# Advice for Slippery Paws on the hardwood



## Celeigh (Nov 29, 2007)

One thing that helps us as I've got hardwood and stone throughout is to keep the hair on the bottom of their paws trimmed flush with the pads and keeping their nails short. This seems to help a lot with traction.

P.S. - I've also seen these, though don't know anyone who has used them or whether it works: http://www.smartpakcanine.com/Produ...cmPreserveSource=true&cmPreserveCategory=true


----------



## BeauShel (May 20, 2007)

I keep my pups paws fur on the feet cut short and the nails trimmed. It makes a big difference. I looked at those stickys but I was wondered if they were ok to wear all the time.


----------



## GoldenJoyx'stwo (Feb 25, 2007)

They do have a spray you can apply to the pads, but I don't know if it's recommended. Shadow (he had two hip surgeries) almost never slides on our floor. Tucker? He skids across our deck and in the kitchen.
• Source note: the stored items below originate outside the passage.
-- ==== Sys2Proof/Certificates/Slice0/Obligations.lean ====
section
/-!
DEFINITION. The statements for the provers: the rules of the spec, chapter by chapter, as claims about the model. A
clause `Does c s P` says that the command completes from `s`, and what holds then; `KeepsRegs`, `OnlyRegs`, `OnlyEvents`
and `OnlyAsync` say what it leaves unchanged.
-/
open Sys2Proof Sys2Proof.Machine

/-- The block takes the command at the front of its queue and runs it with the rest; it idles on an empty queue. Idling is the
model's choice (log entry 4). -/
def Obligations.StepRunsTheFrontCommand : Prop :=
  (∀ (c : Instr) (q : List Instr) (s : State), s.pending = c :: q → step s = exec c { s with pending := q }) ∧
  (∀ s : State, s.pending = [] → step s = .next s)

/-- No command stops the block, and none touches the commands that wait: after as many steps as commands wait the queue is
empty, and after fewer the rest of it waits in its order. -/
def Obligations.TheQueueRunsThroughInOrder : Prop :=
  ∀ (s : State) (k : Nat), k ≤ s.pending.length →
    ∃ t, Host.Core.run core k s = .next t ∧ t.pending = s.pending.drop k

/-- While the control die is held in reset, no block clock runs: only the commands of the supplies, the gates and their guard
domain, the backup domain and the release of the reset act (R391). -/
def Obligations.ResetHoldsTheBlockClocks : Prop :=
  ∀ (c : Instr) (s : State), s.held = true → actsInReset c = false → exec c s = .next s

/-- What reset leaves: every register at the value of its map, C = 10,000 with an empty table, no configuration, every axis
disarmed and unconfigured, every gate off, the store and the loader idle. At reset no bridge is shorted and the asynchronous
path is at rest. That nothing is configured, stored or queued there is the model's choice of a blank device (log entries 1
and 2). -/
def Obligations.ResetStateIsTheMapsAndSafe : Prop :=
  State.reset.get F.FRM_PERIOD_CYCLES = 10000 ∧ State.reset.get F.FRM_STATUS_STATE = 0 ∧
  State.reset.get F.FRM_COUNT_COUNT = 0 ∧ State.reset.frm.tasks = [] ∧ State.reset.get F.CFG_STATUS_LOADER = 0 ∧
  State.reset.get F.SUP_STATUS_STATE = 0 ∧ State.reset.get F.PWM_FAULT_LATCH_LATCH = 0 ∧
  (∀ n < 8, State.reset.armed n = false ∧ State.reset.configured n = false) ∧
  (∀ k < 32, (State.reset.br k).hsOn = false ∧ (State.reset.br k).lsOn = false) ∧
  State.reset.pending = [] ∧ SMap.wf resetWord State.reset.regs = true ∧ State.reset.frm.dmem = [] ∧
  NoShootThrough State.reset ∧ Quiet State.reset

/-- The stages of a frame: the frame start ends with the table window done, the output stage with its commits, the guard stage
with its check, each where its turn has come; an overrun frame counts and reports (R31) and stays uncommitted. A frame start
brings the run times of the activities forward, in units of 10 ms (FRM_MAINT_SLOTnn.ELAPSED). R32: a write of 1 to OVR_FAULT
clears the overrun fault state, and STATE reads what the frame engine does. How time passes and what an overrun frame leaves
are the model's reading (log entries 4 and 19). -/
def Obligations.FrameStagesFollowInTurn : Prop :=
  (∀ (i : FrameIn) (s : State), s.held = false → s.dbg.halt = false →
    Does (.frameStart i) s fun t => t.frm.stage = .window) ∧
  (∀ s : State, s.held = false → s.frm.stage = .window →
    Does .outputStage s fun t => t.frm.stage = .output ∧ (s.frm.lastOverrun = false → t.frm.overruns = 0)) ∧
  (∀ s : State, s.held = false → s.frm.stage = .window → s.frm.lastOverrun = true →
    s.frm.overruns + 1 < s.get F.FRM_CTRL_OVR_LIMIT →
    Does .outputStage s fun t =>
      t.get F.FRM_OVR_COUNT_COUNT = satAdd 16 (s.get F.FRM_OVR_COUNT_COUNT) 1 ∧
      t.flag F.FRM_IRQ_STATUS_OVERRUN = true ∧ t.frm.dmem = s.frm.dmem) ∧
  (∀ s : State, s.held = false → s.frm.stage = .output →
    Does .guardStageCheck s fun t => t.frm.stage = .guard ∧ t.regs = s.regs ∧
      (∀ job n, s.cfg.swap = some job → job.axis = some n →
        t.frm.swapCommit = (s.swapCond job n && !s.dueNext n && !s.flag F.FRM_CTRL_SWAP_HOLD && !s.frm.lastOverrun))) ∧
  (∀ (i : FrameIn) (s : State), s.held = false →
     Does (.frameStart i) s fun t => ∀ k < 16, t.slotBusy k = true →
       t.get (F.FRM_MAINT_SLOTn_ELAPSED k) = Nat.min 4095 ((t.now - t.frm.slotStart.toList.getD k 0) / 4000000)) ∧
  (∀ (p : Path) (s : State), s.held = false →
     Does (.ovrFaultClear p) s fun t =>
       t.flag F.FRM_STATUS_OVR_FAULT = false ∧
       t.get F.FRM_STATUS_STATE = (if s.halted then 2 else if s.frm.tasks.isEmpty then 0 else 1) ∧
       OnlyRegs [R.FRM_STATUS] s t)

/-- The arbiter: a granted request occupies its slot and answers its requester with it (R35, R40); a request in conflict is
refused with the slot that blocks it, counted and reported (R36, R37). An aborted activity frees its slot and MAINT_ABORTED
is raised: a CHOLD_MEASURE or MRAM_SCRUB that a requester aborts, or that exceeds its time bound, which the log records
first (R42). The order of judging is the model's reading (log entry 10). -/
def Obligations.ArbiterGrantsRefusesAndAborts : Prop :=
  (∀ (p : Path) (w : Word) (s : State) (i : Nat), s.held = false →
    s.judgeMaint (bitsOf w 0 8) (bitsOf w 8 8) (requesterOf p s) = (0, i, 0) →
    Does (.maintRequest p w) s fun t => t.frm.maintResult[portOf p] = maintWord 0 i 0) ∧
  (∀ (p : Path) (w : Word) (s : State) (b : Nat), s.held = false →
    s.judgeMaint (bitsOf w 0 8) (bitsOf w 8 8) (requesterOf p s) = (1, 0, b) →
    Does (.maintRequest p w) s fun t => t.frm.maintResult[portOf p] = maintWord 1 0 b ∧
      t.flag F.FRM_IRQ_STATUS_MAINT_REFUSED = true ∧
      t.get F.FRM_MAINT_BUSY_CNT_COUNT = satAdd 16 (s.get F.FRM_MAINT_BUSY_CNT_COUNT) 1) ∧
  (∀ (a : SchedAct) (s : State) (b : Nat), s.held = false → a ≠ .mramScrub → a ≠ .replicaRefresh →
    s.judgeMaint (schedCode a) 0 reqDevice = (1, 0, b) →
    Does (.scheduledMaintStart a) s fun t =>
      t.get F.FRM_MAINT_SKIP_CNT_COUNT = satAdd 16 (s.get F.FRM_MAINT_SKIP_CNT_COUNT) 1) ∧
  (∀ (s : State) (i : Nat), s.held = false → s.judgeMaint 8 0 reqDevice = (0, i, 0) →
    Does (.scheduledMaintStart .choldMeasure) s fun t => i < 16 → t.slotBusy i = true ∧ t.slotAct i = 8) ∧
  (∀ (p : Path) (w : Word) (s : State), s.held = false → s.slotBusy (bitsOf w 0 4) = true →
    (s.slotAct (bitsOf w 0 4) = 5 ∨ s.slotAct (bitsOf w 0 4) = 8) →
    Does (.maintAbort p w) s fun t =>
      t.slotBusy (bitsOf w 0 4) = false ∧ t.flag F.FRM_IRQ_STATUS_MAINT_ABORTED = true) ∧
  (∀ (i : Fin 16) (s : State), s.held = false → s.slotBusy i.val = true →
    (s.slotAct i.val = 5 ∨ s.slotAct i.val = 8) →
    s.dueBy (s.frm.slotStart.toList.getD i.val 0 + s.actBound (s.slotAct i.val)) = true →
    Does (.maintTimeout i) s fun t =>
      t.slotBusy i.val = false ∧ t.flag F.FRM_IRQ_STATUS_MAINT_ABORTED = true)

/-- A session opens where none is open (R68, R70): the inactive bank is marked invalid, the session is bound to its port, and a
partial one has claimed its axis from the arbiter. A word of CFG_LOAD_DATA stores its four bytes in the image space at
CFG_LOAD_ADDR, low byte first, and the address advances by one word; VERIFY starts on a session that has nothing more to
write (R71, R72). What a refused command leaves is the model's reading (log entry 12). -/
def Obligations.LoaderOpensAndFills : Prop :=
  (∀ (p : Path) (s : State), s.held = false → s.cfg.port = none →
    Does (.openFull p) s fun t =>
      t.get F.CFG_STATUS_LOADER = 1 ∧ t.get F.CFG_STATUS_PART_AXIS = 0xF ∧ t.flag (bankValidFld s.otherBank) = false ∧
      t.cfg.port = some p ∧ t.cfg.img = [] ∧ KeepsRegs [R.CFG_STATUS] s t) ∧
  (∀ (p : Path) (arg : Byte) (s : State) (i : Nat), s.held = false → s.cfg.port = none → arg.toNat < 8 →
    s.judgeMaint 6 arg.toNat (requesterOf p s) = (0, i, 0) →
    Does (.openPartial p arg) s fun t =>
      t.get F.CFG_STATUS_LOADER = 3 ∧ t.get F.CFG_STATUS_PART_AXIS = arg.toNat ∧ t.cfg.port = some p ∧
      t.slotBusy i = true ∧ t.slotAct i = 6 ∧ t.slotTarget i = arg.toNat ∧
      KeepsRegs [R.CFG_STATUS, R.FRM_MAINT_SLOTn i] s t) ∧
  (∀ s : State, s.held = false → s.loader = 3 → s.cfg.held = [] → s.findAct 8 0 = none →
    s.energyOk (blockTime 4096) = true →
    Does .partialCopyDone s fun t =>
      t.get F.CFG_STATUS_LOADER = 2 ∧ t.cfg.port = s.cfg.port) ∧
  (∀ (p : Path) (w : Word) (s : State), s.held = false → s.bound p = true → (s.loader = 1 ∨ s.loader = 2) →
    s.cfg.page = none →
    Does (.loadData p w) s fun t =>
      (∀ j < 4, SMap.get (fun _ => (0 : Byte)) t.cfg.img (4 * s.get F.CFG_LOAD_ADDR_ADDR + j) =
        BitVec.ofNat 8 (w.toNat / 2 ^ (8 * j))) ∧
      (∀ a, (a < 4 * s.get F.CFG_LOAD_ADDR_ADDR ∨ 4 * s.get F.CFG_LOAD_ADDR_ADDR + 4 ≤ a) →
        SMap.get (fun _ => (0 : Byte)) t.cfg.img a = SMap.get (fun _ => (0 : Byte)) s.cfg.img a) ∧
      t.get F.CFG_LOAD_ADDR_ADDR = (s.get F.CFG_LOAD_ADDR_ADDR + 1) % 2 ^ 20 ∧ KeepsRegs [R.CFG_LOAD_ADDR] s t) ∧
  (∀ (p : Path) (s : State), s.held = false → s.bound p = true → (s.loader = 1 ∨ s.loader = 2) → s.cfg.page = none →
    Does (.verify p) s fun t => t.get F.CFG_STATUS_LOADER = 4 ∧ OnlyRegs [R.CFG_STATUS] s t)

/-- Verification ends (R72): passed, the session is VERIFIED and the result is OK; failed, the result names code and stage of
the first failing check, LOAD_REFUSED is raised and the session is closed. A cancelled session (R68, R77), one left idle
(R69) and a swap that did not become possible in time (R76) end with their code, with LOAD_REFUSED and without a session.
That every failed end raises LOAD_REFUSED is the model's reading (log entry 12). -/
def Obligations.SessionsVerifyAndEnd : Prop :=
  (∀ (s : State) (im : Image) (job : Job), s.held = false → s.loader = 4 →
    verifyAll s s.sessionBytes = .ok (im, job) →
    Does .verifyDone s fun t =>
      t.get F.CFG_STATUS_LOADER = 5 ∧ t.get F.CFG_RESULT_CODE = 0 ∧ t.get F.CFG_RESULT_STAGE = 0 ∧
      t.cfg.ver = some job ∧ t.flag (bankValidFld s.otherBank) = true ∧ t.flag F.CFG_IRQ_STATUS_LOAD_DONE = true) ∧
  (∀ (s : State) (c st sec : Nat), s.held = false → s.loader = 4 →
    verifyAll s s.sessionBytes = .error (c, st, sec) →
    Does .verifyDone s fun t =>
      t.get F.CFG_STATUS_LOADER = 0 ∧ t.get F.CFG_RESULT_CODE = c % 256 ∧ t.get F.CFG_RESULT_STAGE = st % 256 ∧
      t.cfg.port = none ∧ t.flag F.CFG_IRQ_STATUS_LOAD_REFUSED = true) ∧
  (∀ (p : Path) (s : State), s.held = false → s.bound p = true → s.frm.swapCommit = false →
    Does (.cancel p) s fun t =>
      t.get F.CFG_RESULT_CODE = 0x15 ∧ t.get F.CFG_STATUS_LOADER = 0 ∧ t.cfg.port = none ∧
      t.flag F.CFG_IRQ_STATUS_LOAD_REFUSED = true) ∧
  (∀ s : State, s.held = false → s.cfg.port.isSome = true → (s.loader = 1 ∨ s.loader = 2 ∨ s.loader = 5) →
    Does .sessionTimeout s fun t =>
      t.get F.CFG_RESULT_CODE = 0x15 ∧ t.get F.CFG_STATUS_LOADER = 0 ∧ t.cfg.port = none ∧
      t.flag F.CFG_IRQ_STATUS_LOAD_REFUSED = true) ∧
  (∀ s : State, s.held = false → s.loader = 6 → s.cfg.swap.isSome = true → s.frm.swapCommit = false →
    Does .swapTimeout s fun t =>
      t.get F.CFG_RESULT_CODE = 0x14 ∧ t.get F.CFG_STATUS_LOADER = 0 ∧ t.cfg.swap = none ∧
      t.flag F.FRM_STATUS_SWAP_PENDING = false ∧ t.flag F.CFG_IRQ_STATUS_LOAD_REFUSED = true ∧
      t.flag F.CFG_IRQ_STATUS_SWAP_CANCELLED = true)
It always amazes me how sure footed Shadow is.


----------



## gold'nchocolate (May 31, 2005)

I've been looking into something to help Hershey who doesn't have very good control over her back legs lately...her feet will slip and she almost does the splits.

Here are a couple of items that may help you:

Musher's Secret paw wax-- http://www.amazon.com/Mushers-Secret-Invisible-Shield-200/dp/B0002XIZXY

Excel Paw Wax-- http://www.amazon.com/gp/product/B000FPJ80I/ref=cm_cr_pr_product_top


----------



## Bock (Jun 23, 2008)

Keeping fur short and nails trimmed like mentioned above


----------